On peut aussi discuter à perte de vue sur les textes de saint Thomas pour savoir s'ils ne concernent que la loi civile ou peuvent recevoir une application plus large. A prendre l'ensemble de la pensée du Docteur Angélique, et à regarder ce qu'il dit par exemple (avec certes les connaissances ethnologiques de son époque) sur la dispense accordée aux Patriarches quant à la monogamie (et je ne plaide pas plus que saint Thomas en faveur de la polygamie!) ou sur le divorce concédé en certains cas par Moïse, on a tout de même l'impression que sa conception n'était pas aussi close que celle qui est développée ici.
De toute façon, le synode ne sera pas une discussion de spécialistes en thomisme, et comme le rappelle justement le P. Garrigues, le Magistère est seul habilité à nous donner l'interprétation du Magistère qui doit être reconnue avec obéissance.
À lire ce texte de Thibaud Collin, on dirait que l'affaire est conclue et que le pape a bien eu tort d'ouvrir un débat qui, de toute façon, n'avait pas lieu d'exister.

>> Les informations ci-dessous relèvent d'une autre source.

-- ==== Sys2Proof/Laws/Keeps.lean ====
section
/-! SUPPORT. What the operations of the chapters leave alone: the waiting commands, the cancel memo, Zenith, JTAG and the raw
DRAM, one lemma per operation. -/

namespace Sys2Proof.Machine

@[simp] theorem foldl_pending {α : Type} (f : State → α → State) (l : List α) (s : State) (h : ∀ s a, (f s a).pending = s.pending) :
    (l.foldl f s).pending = s.pending := by
  induction l generalizing s with
  | nil => rfl
  | cons a r ih => rw [List.foldl_cons, ih, h]

@[simp] theorem foldl_memo {α : Type} (f : State → α → State) (l : List α) (s : State) (h : ∀ s a, (f s a).memo = s.memo) :
    (l.foldl f s).memo = s.memo := by
  induction l generalizing s with
  | nil => rfl
  | cons a r ih => rw [List.foldl_cons, ih, h]

@[simp] theorem foldl_zenith {α : Type} (f : State → α → State) (l : List α) (s : State) (h : ∀ s a, (f s a).zenith = s.zenith) :
    (l.foldl f s).zenith = s.zenith := by
  induction l generalizing s with
  | nil => rfl
  | cons a r ih => rw [List.foldl_cons, ih, h]

@[simp] theorem foldl_jtag {α : Type} (f : State → α → State) (l : List α) (s : State) (h : ∀ s a, (f s a).jtag = s.jtag) :
    (l.foldl f s).jtag = s.jtag := by
  induction l generalizing s with
  | nil => rfl
  | cons a r ih => rw [List.foldl_cons, ih, h]

@[simp] theorem foldl_cells {α : Type} (f : State → α → State) (l : List α) (s : State) (h : ∀ s a, (f s a).dram.cells = s.dram.cells) :
    (l.foldl f s).dram.cells = s.dram.cells := by
  induction l generalizing s with
  | nil => rfl
  | cons a r ih => rw [List.foldl_cons, ih, h]

@[simp] theorem ite_pending (c : Prop) [Decidable c] (s t : State) : (if c then s else t).pending = if c then s.pending else t.pending := by split <;> rfl

@[simp] theorem ite_memo (c : Prop) [Decidable c] (s t : State) : (if c then s else t).memo = if c then s.memo else t.memo := by split <;> rfl

@[simp] theorem ite_zenith (c : Prop) [Decidable c] (s t : State) : (if c then s else t).zenith = if c then s.zenith else t.zenith := by split <;> rfl

@[simp] theorem ite_jtag (c : Prop) [Decidable c] (s t : State) : (if c then s else t).jtag = if c then s.jtag else t.jtag := by split <;> rfl

@[simp] theorem ite_cells (c : Prop) [Decidable c] (s t : State) : (if c then s else t).dram.cells = if c then s.dram.cells else t.dram.cells := by split <;> rfl

@[simp] theorem endJobAt_keeps (s : State) (d : Nat) (c : Nat) (e : Ending) (src : Nat) :
    (endJobAt s d c e src).pending = s.pending ∧
      (endJobAt s d c e src).memo = s.memo ∧
      (endJobAt s d c e src).zenith = s.zenith ∧
      (endJobAt s d c e src).jtag = s.jtag ∧
      (endJobAt s d c e src).dram.cells = s.dram.cells := by simp [endJobAt]

@[simp] theorem endJob_keeps (s : State) (d : Nat) (e : Ending) :
    (endJob s d e).pending = s.pending ∧
      (endJob s d e).memo = s.memo ∧
      (endJob s d e).zenith = s.zenith ∧
      (endJob s d e).jtag = s.jtag ∧
      (endJob s d e).dram.cells = s.dram.cells := by simp [endJob]

@[simp] theorem settle_keeps (s : State) (d : Nat) :
    (settle s d).pending = s.pending ∧
      (settle s d).memo = s.memo ∧
      (settle s d).zenith = s.zenith ∧
      (settle s d).jtag = s.jtag ∧
      (settle s d).dram.cells = s.dram.cells := by simp [settle]

@[simp] theorem leaveBarr_keeps (s : State) (d : Nat) (k : Nat) (A : Nat) :
    (leaveBarr s d k A).pending = s.pending ∧
      (leaveBarr s d k A).memo = s.memo ∧
      (leaveBarr s d k A).zenith = s.zenith ∧
      (leaveBarr s d k A).jtag = s.jtag ∧
      (leaveBarr s d k A).dram.cells = s.dram.cells := by
  unfold leaveBarr
  dsimp only
  repeat' split
  all_goals simp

L' "instrumentum laboris" en vue de la deuxième session du synode donne une autre impression.
Il faudra bien pourtant que le pape tire des conclusions et il faudra bien aussi que, quelle que soit notre position théologique actuelle ou notre interprétation de saint Thomas, nous les considérions avec le respect et l'obéissance dus à l'enseignement du Saint-Père (même si tel ou tel n'est pas d'accord avec tous les arguments qu'il avancera). Le P. Garrigues s'y est, quant à lui, engagé.